Error encountered: [Errno 2] No such file or directory: 'bedtools' mv: cannot stat 'chromosome_density_plots.pdf': No such file or directory 2024年 04月 17日 星期三 23:02:10 CST TE annotation using the EDTA library has finished! Check out: Whole-genome TE annotation (total TE: 34.61%): genome.fa.mod.EDTA.TEanno.gff3 Whole-genome TE annotation summary: genome.fa.mod.EDTA.TEanno.sum Whole-genome TE divergence plot: genome.fa.mod_divergence_plot.pdf Whole-genome TE density plot: genome.fa.mod.EDTA.TEanno.density_plots.pdf Low-threshold TE masking for MAKER gene annotation (masked: 17.27%): genome.fa.mod.MAKER.masked
cp: cannot stat 'genome.fa.mod.EDTA.TEanno.density_plots.pdf': No such file or directory 2024年 04月 17日 星期三 23:02:10 CST Evaluate the level of inconsistency for whole-genome TE annotation:
2024年 04月 17日 星期三 23:02:12 CST Evaluation of TE annotation finished!
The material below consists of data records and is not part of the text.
-- ==== Sys2Proof/Laws/Jobs.lean ====
section
/-!
SUPPORT. What the ends of the flash jobs and the Boot Server leave alone (Machine/StoreJobs.lean, Machine/Booting.lean), with the inputs'
changes of Machine/Stopping.lean.
-/

-- One declaration after another: the package as one text keeps within the check's limit on threads.
set_option Elab.async false

namespace Sys2Proof.Machine

open Sys2Proof

theorem withLength_loaded {w u : Chip} (hu : KeptTables w u) (p : List Byte) (n : Nat) (f : Chip → Chip)
    (hf : ∀ c, KeptTables w c → KeptTables w (f c)) : KeptTables w (withLength p n f u) := by
  unfold withLength
  split
  · exact hf u hu
  · exact (refuse_kept .rfl _ _).to hu

theorem tripChip_loaded {w u : Chip} (hu : KeptTables w u) : KeptTables w (tripChip u) := by
  unfold tripChip
  repeat' first
    | with_reducible assumption
    | with_reducible refine (trip_kept .rfl).to ?_
    | (extract_lets +onlyGivenNames v; first | (refine (fun _ : KeptTables w v => ?_) ?_; rotate_left; subst v; rotate_left; clear_value v) | subst v)
    | split
    | with_reducible refine KeptTables.update ?_

theorem coverCloseChip_loaded {w u : Chip} (hu : KeptTables w u) : KeptTables w (coverCloseChip u) := by
  unfold coverCloseChip
  repeat' first
    | with_reducible assumption
    | with_reducible refine (queueEvent_kept .rfl _).to ?_
    | with_reducible refine (settleAll_kept .rfl).to ?_
    | (extract_lets +onlyGivenNames v; first | (refine (fun _ : KeptTables w v => ?_) ?_; rotate_left; subst v; rotate_left; clear_value v) | subst v)
    | split
    | with_reducible refine KeptTables.update ?_

theorem paperOutChip_loaded {w u : Chip} (hu : KeptTables w u) : KeptTables w (paperOutChip u) := by
  unfold paperOutChip
  repeat' first
    | with_reducible assumption
    | with_reducible refine (queueEvent_kept .rfl _).to ?_
    | with_reducible refine (addStall_kept .rfl _ _).to ?_
    | with_reducible refine (cutStrobe_kept .rfl).to ?_
    | with_reducible refine (settle_kept .rfl _).to ?_
    | (extract_lets +onlyGivenNames v; first | (refine (fun _ : KeptTables w v => ?_) ?_; rotate_left; subst v; rotate_left; clear_value v) | subst v)
    | split
    | with_reducible refine KeptTables.update ?_

theorem paperInChip_loaded {w u : Chip} (hu : KeptTables w u) : KeptTables w (paperInChip u) := by
  unfold paperInChip
  repeat' first
    | with_reducible assumption
    | with_reducible refine (queueEvent_kept .rfl _).to ?_
    | with_reducible refine (settle_kept .rfl _).to ?_
    | with_reducible refine (refreshLoad_kept .rfl).to ?_
    | with_reducible refine (dropStall_kept .rfl _ _).to ?_
    | (extract_lets +onlyGivenNames v; first | (refine (fun _ : KeptTables w v => ?_) ?_; rotate_left; subst v; rotate_left; clear_value v) | subst v)
    | split
    | with_reducible refine KeptTables.update ?_

theorem retryClaim_kept {w u : Chip} (hu : Kept w u) : Kept w (retryClaim u) := by
  unfold retryClaim
  repeat' first
    | with_reducible assumption
    | with_reducible apply tryClaim_kept
    | split

theorem copyNext_kept {w u : Chip} (hu : Kept w u) (x : Reloc) : Kept w (copyNext x u) := by
  unfold copyNext
  repeat' first
    | with_reducible assumption
    | with_reducible apply askRead_kept
    | with_reducible apply relocRead_kept
    | with_reducible apply askProgram_kept
    | (extract_lets +onlyGivenNames v; first | (refine (fun _ : Kept w v => ?_) ?_; rotate_left; subst v; rotate_left; clear_value v) | subst v)
    | split
    | with_reducible refine Kept.update ?_

theorem beginReloc_kept {w u : Chip} (hu : Kept w u) (source : ℕ) (r : ℕ) : Kept w (beginReloc source r u) := by
  unfold beginReloc
  repeat' first
    | with_reducible assumption
    | with_reducible apply tryClaim_kept
    | (extract_lets +onlyGivenNames v; subst v)
    | with_reducible refine Kept.update ?_

theorem relocFailed_kept {w u : Chip} (hu : Kept w u) (source : ℕ) (target : ℕ) (r : ℕ) : Kept w (relocFailed source target r u) := by
  unfold relocFailed
  repeat' first
    | with_reducible assumption
    | with_reducible apply beginReloc_kept
    | with_reducible apply damageBlock_kept
    | with_reducible apply programFailed_kept

theorem relocDone_kept {w u : Chip} (hu : Kept w u) (x : Reloc) (target : ℕ) (r : ℕ) (id : ℕ) (size : ℕ) : Kept w (relocDone x target r id size u) := by
  unfold relocDone
  repeat' first
    | with_reducible assumption
    | with_reducible apply modBlock_kept
    | with_reducible apply modPage_kept
    | with_reducible apply damageBlock_kept
    | with_reducible apply dropHead_kept
    | (extract_lets +onlyGivenNames v; subst v)
    | split
    | with_reducible refine Kept.update ?_

theorem relocProgrammed_kept {w u : Chip} (hu : Kept w u) (ok : Bool) : Kept w (relocProgrammed ok u) := by
  unfold relocProgrammed
  repeat' first
    | with_reducible assumption
    | with_reducible apply relocFailed_kept
    | with_reducible apply copyNext_kept
    | with_reducible apply modBlock_kept
    | with_reducible apply relocDone_kept
    | with_reducible apply endWorkPage_kept
    | with_reducible apply dropReloc_kept
    | with_reducible apply programFailed_kept
    | split

theorem relocRead_kept {w u : Chip} (hu : Kept w u) (m : List Host.Cell) : Kept w (relocRead m u) := by
  unfold relocRead
  repeat' first
    | with_reducible assumption
    | with_reducible apply endWorkPage_kept
    | with_reducible apply dropReloc_kept
    | with_reducible apply askProgram_kept
    | with_reducible apply askRead_kept
    | (extract_lets +onlyGivenNames v; subst v)
    | split
    | with_reducible refine Kept.update ?_

theorem entryDone_kept {w u : Chip} (hu : Kept w u) (ok : Bool) : Kept w (entryDone ok u) := by
  unfold entryDone
  repeat' first
    | with_reducible assumption
    | with_reducible apply modBlock_kept
    | with_reducible apply setWork_kept
    | with_reducible apply modPage_kept
    | with_reducible apply dropHead_kept
    | with_reducible apply endPage_kept
    | with_reducible apply programFailed_kept
    | with_reducible apply beginReloc_kept
    | (extract_lets +onlyGivenNames v; first | (refine (fun _ : Kept w v => ?_) ?_; rotate_left; subst v; rotate_left; clear_value v) | subst v)
    | split

theorem claimFailed_kept {w u : Chip} (hu : Kept w u) (b : ℕ) : Kept w (claimFailed b u) := by
  unfold claimFailed
  repeat' first
    | with_reducible assumption
    | with_reducible apply programFailed_kept
    | with_reducible apply modPage_kept
    | with_reducible apply damageBlock_kept
    | with_reducible apply tryClaim_kept
    | with_reducible apply withdraw_kept
    | (extract_lets +onlyGivenNames v; first | (refine (fun _ : Kept w v => ?_) ?_; rotate_left; subst v; rotate_left; clear_value v) | subst v)
    | split

theorem claimDone_kept {w u : Chip} (hu : Kept w u) (b : ℕ) (reloc : Bool) (ok : Bool) : Kept w (claimDone b reloc ok u) := by
  unfold claimDone
  repeat' first
    | with_reducible assumption
    | with_reducible apply copyNext_kept
    | with_reducible apply relocFailed_kept
    | with_reducible apply endWorkPage_kept
    | with_reducible apply dropReloc_kept
    | with_reducible apply programFailed_kept
    | with_reducible apply claimFailed_kept
    | split

theorem pageClosed_kept {w u : Chip} (hu : Kept w u) (truncated : Bool) : Kept w (pageClosed truncated u) := by
  unfold pageClosed
  repeat' first
    | with_reducible assumption
    | with_reducible apply forgetPage_kept
    | with_reducible apply modPage_kept
    | with_reducible apply setWork_kept
    | with_reducible apply serveMark_kept
    | (extract_lets +onlyGivenNames v; refine (fun _ : Kept w v => ?_) ?_; rotate_left; subst v; rotate_left; clear_value v)
    | split

theorem closeDone_kept {w u : Chip} (hu : Kept w u) (b : ℕ) (page : Option Bool) (ok : Bool) : Kept w (closeDone b page ok u) := by
  unfold closeDone
  repeat' first
    | with_reducible assumption
    | with_reducible apply programFailed_kept
    | with_reducible apply pageClosed_kept
    | (extract_lets +onlyGivenNames v; refine (fun _ : Kept w v => ?_) ?_; rotate_left; subst v; rotate_left; clear_value v)
    | split

theorem endInstall_loaded {w u : Chip} (hu : KeptTables w u) (res : OpResult) : KeptTables w (endInstall res u) := by
  unfold endInstall
  repeat' first
    | with_reducible assumption
    | with_reducible refine (queueEvent_kept .rfl _).to ?_
    | (extract_lets +onlyGivenNames v; subst v)
    | split
    | with_reducible refine KeptTables.update ?_

theorem retireEnded_loaded {w u : Chip} (hu : KeptTables w u) (why : RetireFor) (failed : Bool) : KeptTables w (retireEnded why failed u) := by
  unfold retireEnded
  repeat' first
    | with_reducible assumption
    | with_reducible refine (queueEvent_kept .rfl _).to ?_
    | with_reducible apply endInstall_loaded
    | (extract_lets +onlyGivenNames v; first | (refine (fun _ : KeptTables w v => ?_) ?_; rotate_left; subst v; rotate_left; clear_value v) | subst v)
    | split
    | with_reducible refine KeptTables.update ?_

theorem retireDone_loaded {w u : Chip} (hu : KeptTables w u) (b : ℕ) (why : RetireFor) (ok : Bool) : KeptTables w (retireDone b why ok u) := by
  unfold retireDone
  repeat' first
    | with_reducible assumption
    | with_reducible refine (programFailed_kept .rfl _).to ?_
    | with_reducible refine (setBlockState_kept .rfl _ _).to ?_
    | with_reducible apply retireEnded_loaded
    | with_reducible refine (joinEraseQueue_kept .rfl _).to ?_
    | split

theorem readBack_loaded {w u : Chip} (hu : KeptTables w u) (j : RowJob) (f : Flash) : KeptTables w (readBack j f u) := by
  unfold readBack
  repeat' first
    | with_reducible assumption
    | intro _
    | with_reducible refine (joinErased_kept .rfl _).to ?_
    | with_reducible refine (modBlock_kept .rfl _ _).to ?_
    | with_reducible refine KeptTables.fold ?_ ?_
    | (extract_lets +onlyGivenNames v; subst v)
    | split
    | with_reducible refine KeptTables.update ?_

theorem rowDone_loaded {w u : Chip} (hu : KeptTables w u) (j : RowJob) (f : Flash) (ok : Bool) : KeptTables w (rowDone j f ok u) := by
  unfold rowDone
  repeat' first
    | with_reducible assumption
    | with_reducible apply readBack_loaded
    | with_reducible refine (retryClaim_kept .rfl).to ?_
    | with_reducible refine (queueEvent_kept .rfl _).to ?_
    | (extract_lets +onlyGivenNames v; subst v)
    | split
    | with_reducible refine KeptTables.update ?_

theorem moveOn_kept {w u : Chip} (hu : Kept w u) (r : ℕ) (lines : ℕ) : Kept w (moveOn r lines u) := by
  unfold moveOn
  repeat' first
    | with_reducible assumption
    | with_reducible apply modCtx_kept
    | with_reducible apply pageEnd_kept
    | (extract_lets +onlyGivenNames v; first | (refine (fun _ : Kept w v => ?_) ?_; rotate_left; subst v; rotate_left; clear_value v) | subst v)
    | split
    | with_reducible refine Kept.update ?_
Check out these files:
Overall: genome.fa.mod.EDTA.TE.fa.stat.all.sum
Nested: genome.fa.mod.EDTA.TE.fa.stat.nested.sum
Non-nested: genome.fa.mod.EDTA.TE.fa.stat.redun.sum
If you want to learn more about the formatting and information of these files, please visit:
https://github.com/oushujun/EDTA/wiki/Making-sense-of-EDTA-usage-and-outputs---Q&A
The file "genome.fa.mod.EDTA.TEanno.sum" is as follow, did I run it successfully?
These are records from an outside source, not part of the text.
/-! ## The end of a capture -/

theorem exec_captureEnd (samples : List Byte) (s : State) : exec (.captureEnd samples) s = .next (s.onChip (captureChip samples)) := rfl

/-- The part with its capture over. -/
def captured (c : Chip) : Chip := { c with scan := { c.scan with capture := none, captureLeft := 0, pageEndDue := false } }

theorem captureChip_keep {c : Chip} {r n row : Nat} {q : ScanParams} (hcapture : c.scan.capture = some (.keep n row))
    (hroute : c.scan.route = some r) (hq : scanParamsOf c r = some q) (samples : List Byte) : captureChip samples c =
      let filled := fillComplete r n (scanLine c.tables q row samples) false (captured c)
      settle r (if c.scan.pageEndDue then pageEnd r false filled else filled) := by
  have hparams : scanParamsOf (captured c) r = some q := hq
  unfold captureChip
  rw [hcapture, hroute]
  dsimp only
  unfold captured at hparams
  rw [hparams]
  rfl

theorem captureChip_drop {c : Chip} {r : Nat} (hcapture : c.scan.capture = some .drop) (hroute : c.scan.route = some r)
    (samples : List Byte) : captureChip samples c =
      settle r (if c.scan.pageEndDue then pageEnd r false (captured c) else captured c) := by
  unfold captureChip
  rw [hcapture, hroute]
  rfl

theorem captureChip_idle {c : Chip} (hcapture : c.scan.capture = none) (samples : List Byte) : captureChip samples c = c := by
  unfold captureChip
  rw [hcapture]

/-- PAGE START stands behind the records that waited, CREDIT records apart. -/
theorem settle_pageStart {r : Nat} {c t : Chip} (h : t.link.reports = c.link.reports ++ [.event (.pageStart r)]) :
    ∃ old more, (settle r t).link.reports = old ++ .event (.pageStart r) :: more ∧ plainReports old = plainReports c.link.reports := by
  obtain ⟨more, hreports, -⟩ := (settle_onward Onward.rfl r (u := t)).reports
  rw [h, plainReports_append, List.append_assoc] at hreports
  obtain ⟨old, rest, hsplit, hold, -⟩ := reports_of_plain (e := .event (.pageStart r)) hreports
  exact ⟨old, rest, hsplit, hold⟩

/-! ## A line on its way out (R95) -/

/-- The line that heads the queue of a LINK sink is taken into work where the lane is idle. -/
theorem linkPump_line {c : Chip} {r : Nat} {x : Ctx} {e : LineEntry} {rest : List Entry} (hlane : c.linkOut = .idle)
    (hroute : routeOfSink c .link = some r) (h : ctxOf c r = some x) (hq : x.linkQ = .line e :: rest) :
    (linkPump c).linkOut = (let coded := encodeFor x.encoding (lineOf c e.slot)
      if x.encoding = some .run then .encoding r e coded else .line r e coded) ∧ (linkPump c).routes = c.routes := by
  refine ⟨?_, (linkPump_parts c).1⟩
  unfold linkPump
  rw [hlane, hroute]
  dsimp only
  rw [h]
  dsimp only
  rw [hq]
  dsimp only
  split
  · rfl
  · simp

theorem closeIfEmpty_open {c : Chip} {r : Nat} {x : Ctx} (h : ctxOf c r = some x) (hopen : x.closeReq = false) : closeIfEmpty r c = c := by
  unfold closeIfEmpty
  rw [h]
  exact if_neg (by simp [hopen])

/-- What follows at once for an open route without a STORE sink: the lane takes its line. -/
theorem settle_linkOut {c : Chip} {r : Nat} {x : Ctx} {e : LineEntry} {rest : List Entry} (hlane : c.linkOut = .idle)
    (hroute : routeOfSink c .link = some r) (h : ctxOf c r = some x) (hq : x.linkQ = .line e :: rest) (hopen : x.closeReq = false)
    (hstore : Sink.store ∉ x.sinks) : (settle r c).linkOut =
      (let coded := encodeFor x.encoding (lineOf c e.slot)
      if x.encoding = some .run then .encoding r e coded else .line r e coded) := by
  obtain ⟨hout, hroutes⟩ := linkPump_line hlane hroute h hq
  have hpump : storePump r c = c := storePump_storeless fun y hy => by rwa [← Option.some.inj (h.symm.trans hy)]
  obtain ⟨shift, left, hhead⟩ := refreshLoad_eq (linkPump c)
  have hctx : ctxOf (refreshLoad (linkPump c)) r = some x := by
    rw [hhead]
    exact (ctxOf_congr hroutes r).trans h
  unfold settle pump
  rw [hpump, closeIfEmpty_open hctx hopen, hhead]
  simpa using hout

theorem hasLink {x : Ctx} (h : x.sinks = [.link] ∨ x.sinks = [.print, .link]) :
    Sink.store ∉ x.sinks ∧ x.sinks.count .link = 1 := by
  rcases h with h | h <;> rw [h] <;> decide

/-- Settles O52, by the rules of a fill. -/
theorem capturedLinesAreQueued : Obligations.CapturedLinesAreQueued := by
  unfold Obligations.CapturedLinesAreQueued
  refine ⟨fun r n row q samples s hcapture hroute hq => ?_, fun r samples s hcapture hroute => ?_,
    fun samples s hcapture => exec_without_effect (exec_captureEnd samples s) (captureChip_idle hcapture samples),
    fun r n l l' repaired x c hx hslot => ?_⟩
  · intro c filled plain
    have hchip := captureChip_keep hcapture hroute hq samples
    have hctx : ∀ x, ctxOf s.chip r = some x → ctxOf c r = some x := fun x hx => hx
    refine ⟨fun hdue => ?_, fun hdue => ?_, fun x hx hfirst hroom => ?_, fun x hx hsinks hlinkQ hhold hspace hslot hlane hsink hlast hopen hdue => ?_⟩
    · rw [hdue] at hchip
      exact exec_of_chip (exec_captureEnd samples s) hchip
    · rw [hdue] at hchip
      exact exec_of_chip (exec_captureEnd samples s) hchip
    · have hfill : filled.link.reports = s.chip.link.reports ++ [.event (.pageStart r)] :=
        (fillComplete_told (hctx x hx) n _ false).2.1 hfirst hroom
      have hended : (if s.chip.scan.pageEndDue then pageEnd r false filled else filled).link.reports =
          s.chip.link.reports ++ [.event (.pageStart r)] := by
        split
        · rw [(pageEnd_link r false filled).1, hfill]
        · exact hfill
      obtain ⟨old, more, hreports, hold⟩ := settle_pageStart hended
      exact ⟨_, old, more, exec_of_chip (exec_captureEnd samples s) hchip, hreports, hold⟩
    · intro e coded
      obtain ⟨o, hfilling⟩ := hslot
      obtain ⟨hstore, hcount⟩ := hasLink hsinks
      rw [hdue] at hchip
      have hfilled : ctxOf filled r = some ((countLine false x).push (.line e)) := by
        refine (ctxOf_fillComplete (hctx x hx) n _ false).trans (congrArg some ?_)
        unfold filledCtx
        dsimp only
        rw [if_neg hlast]
        exact placed_room (x := countLine false x) hhold ((hasRoom_congr rfl rfl rfl rfl).trans hspace) _
      have hheld : slotAt filled n = .held r x.sinks.length (scanLine s.chip.tables q row samples) := by
        refine (slotAt_fillComplete (hctx x hx) (by rw [show slotAt c n = .filling r o from hfilling]; rfl) _ false n).trans ?_
        rw [if_pos rfl, if_pos (by simp [hhold, hspace])]
      have hsinks : routeOfSink filled .link = some r := by
        refine (routeOfSink_congr (fun p => ?_) .link).trans hsink
        by_cases hp : p = r
        · subst hp
          rw [hfilled, hx, push_eq]
          rfl
        · exact congrArg (Option.map Ctx.sinks) (ctxOf_fillComplete_ne (hctx x hx) hp n _ false)
      have hout := settle_linkOut (rest := []) ((fillComplete_frame r n _ false c).2.2.2.2.2.2.2.2.2.1.trans hlane) hsinks hfilled
        (e := e) (by rw [push_eq]; simp [countLine, hlinkQ, pushed, hcount]) (by rw [push_eq]; exact hopen) (by rw [push_eq]; exact hstore)
      refine ⟨_, exec_of_chip (exec_captureEnd samples s) hchip, hout.trans ?_⟩
      rw [lineOf_held hheld, push_eq]
      rfl
  · intro c
    have hchip := captureChip_drop hcapture hroute samples
    refine ⟨fun hdue => ?_, fun hdue => ?_⟩
    · rw [hdue] at hchip
      exact exec_of_chip (exec_captureEnd samples s) hchip
    · rw [hdue] at hchip
      exact exec_of_chip (exec_captureEnd samples s) hchip
  · intro counted line cut ended t
    have hcharged : (slotAt c n).route = some r := by
      rcases hslot with ⟨o, h⟩ | h <;> rw [h] <;> rfl
    have hctx : ctxOf t r = some (filledCtx n repaired x) := ctxOf_fillComplete hx n l repaired
    have hslots := slotAt_fillComplete hx hcharged l repaired
    obtain ⟨hlater, hfirst, hfull⟩ := fillComplete_told hx n l repaired
    refine ⟨fun hhold hroom => ⟨?_, fun hmore => ?_, fun hlast => ?_⟩, fun hwait => ⟨?_, fun hmore => ?_, fun hlast => ?_⟩, hlater, hfirst, hfull,
      fun k hk => (hslots k).trans (if_neg hk.symm), (fillComplete_link hx n l repaired).1, by simp [t]⟩
    · refine (hslots n).trans ?_
      rw [if_pos rfl, if_pos (by simp [hhold, hroom])]
    · rw [hctx]
      unfold filledCtx
      dsimp only
      rw [if_neg hmore]
      exact congrArg some (placed_room (x := counted) hhold ((hasRoom_congr rfl rfl rfl rfl).trans hroom) _)
    · have hmark : Entry.mark (endMark true (counted.push line)) = cut := by
        rw [push_eq]
        simp only [endMark, counted, cut, hlast]
      have hended : nextPage (counted.push line) = ended (counted.push line) := by
        rw [push_eq]
        rfl
      rw [hctx, filledCtx_last hhold hroom hlast]
      dsimp only
      rw [show countLine repaired x = counted from rfl, hmark, hended]
    · refine (hslots n).trans ?_
      rw [if_pos rfl, if_neg (by rcases hwait with h | h <;> simp [h])]
    · rw [hctx, filledCtx_wait hwait]
      exact congrArg some (if_neg hmore)
    · rw [hctx, filledCtx_wait hwait]
      dsimp only
      rw [if_pos hlast]
      simp [nextPage, endMark, countLine, counted, ended, line, cut, hlast]

end Sys2Proof.Proofs
end

section
/-!
PROOFS. LINE records (01_line_pool_and_routes.md R18, 05_line_coding.md R93, R94, 10_the_page_link.md R176) and the credit of a LINK route
(R19, R182).
-/

-- One declaration after another: the package as one text keeps within the check's limit on threads.
set_option Elab.async false

namespace Sys2Proof.Proofs

open Sys2Proof Sys2Proof.Machine

/-! ## The bytes of a LINE record -/

theorem exec_line (length : Nat) (bytes : List Byte) (s : State) : exec (.line length bytes) s = .next (s.onChip (lineChip length bytes)) := rfl

theorem canTake_iff (c : Chip) : canTake c = true ↔ exchanging c = true ∧ c.link.parser = .between := by
  simp [canTake]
$ cat genome.fa.mod.EDTA.TEanno.sum Repeat Classes
Total Sequences: 1
Total Length: 1000000 bp
Class Count bpMasked %masked
===== ===== ======== =======
LINE -- -- --
unknown 39 13979 1.40%
LTR -- -- --
Copia 11 18647 1.86%
Gypsy 48 108654 10.87%
TRIM 1 129 0.01%
unknown 1 248 0.02%
SINE -- -- --
unknown 11 1775 0.18%
TIR -- -- --
CACTA 23 22722 2.27%
Mutator 115 47072 4.71%
PIF_Harbinger 110 28045 2.80%
PILE 4 1033 0.10%
POLE 2 506 0.05%
Tc1_Mariner 124 48718 4.87%
hAT 35 13953 1.40%
unknown 9 1433 0.14%
nonTIR -- -- --
helitron 56 39164 3.92%
---------------------------------
total interspersed 589 346078 34.61%
Total 589 346078 34.61%
Here, how to solve the problem: mv: cannot stat 'chromosome_density_plots.pdf': No such file or directory Wed Jul 24 10:53:51 CST 2024 TE annotation using the EDTA library has finished! Check out: Whole-genome TE annotation (total TE: 34.21%): genome.fa.mod.EDTA.TEanno.gff3 Whole-genome TE annotation summary: genome.fa.mod.EDTA.TEanno.sum Whole-genome TE divergence plot: genome.fa.mod_divergence_plot.pdf Whole-genome TE density plot: genome.fa.mod.EDTA.TEanno.density_plots.pdf Low-threshold TE masking for MAKER gene annotation (masked: 16.15%): genome.fa.mod.MAKER.masked
Use of uninitialized value $mod_time in localtime at ../EDTA.pl line 847. cp: cannot stat 'genome.fa.mod.EDTA.TEanno.density_plots.pdf': No such file or directory
Hi, it is ok to not have sine/line in the test data output. As for the dependency 'bedtools', we updated the yml file, you may try reinstalling EDTA!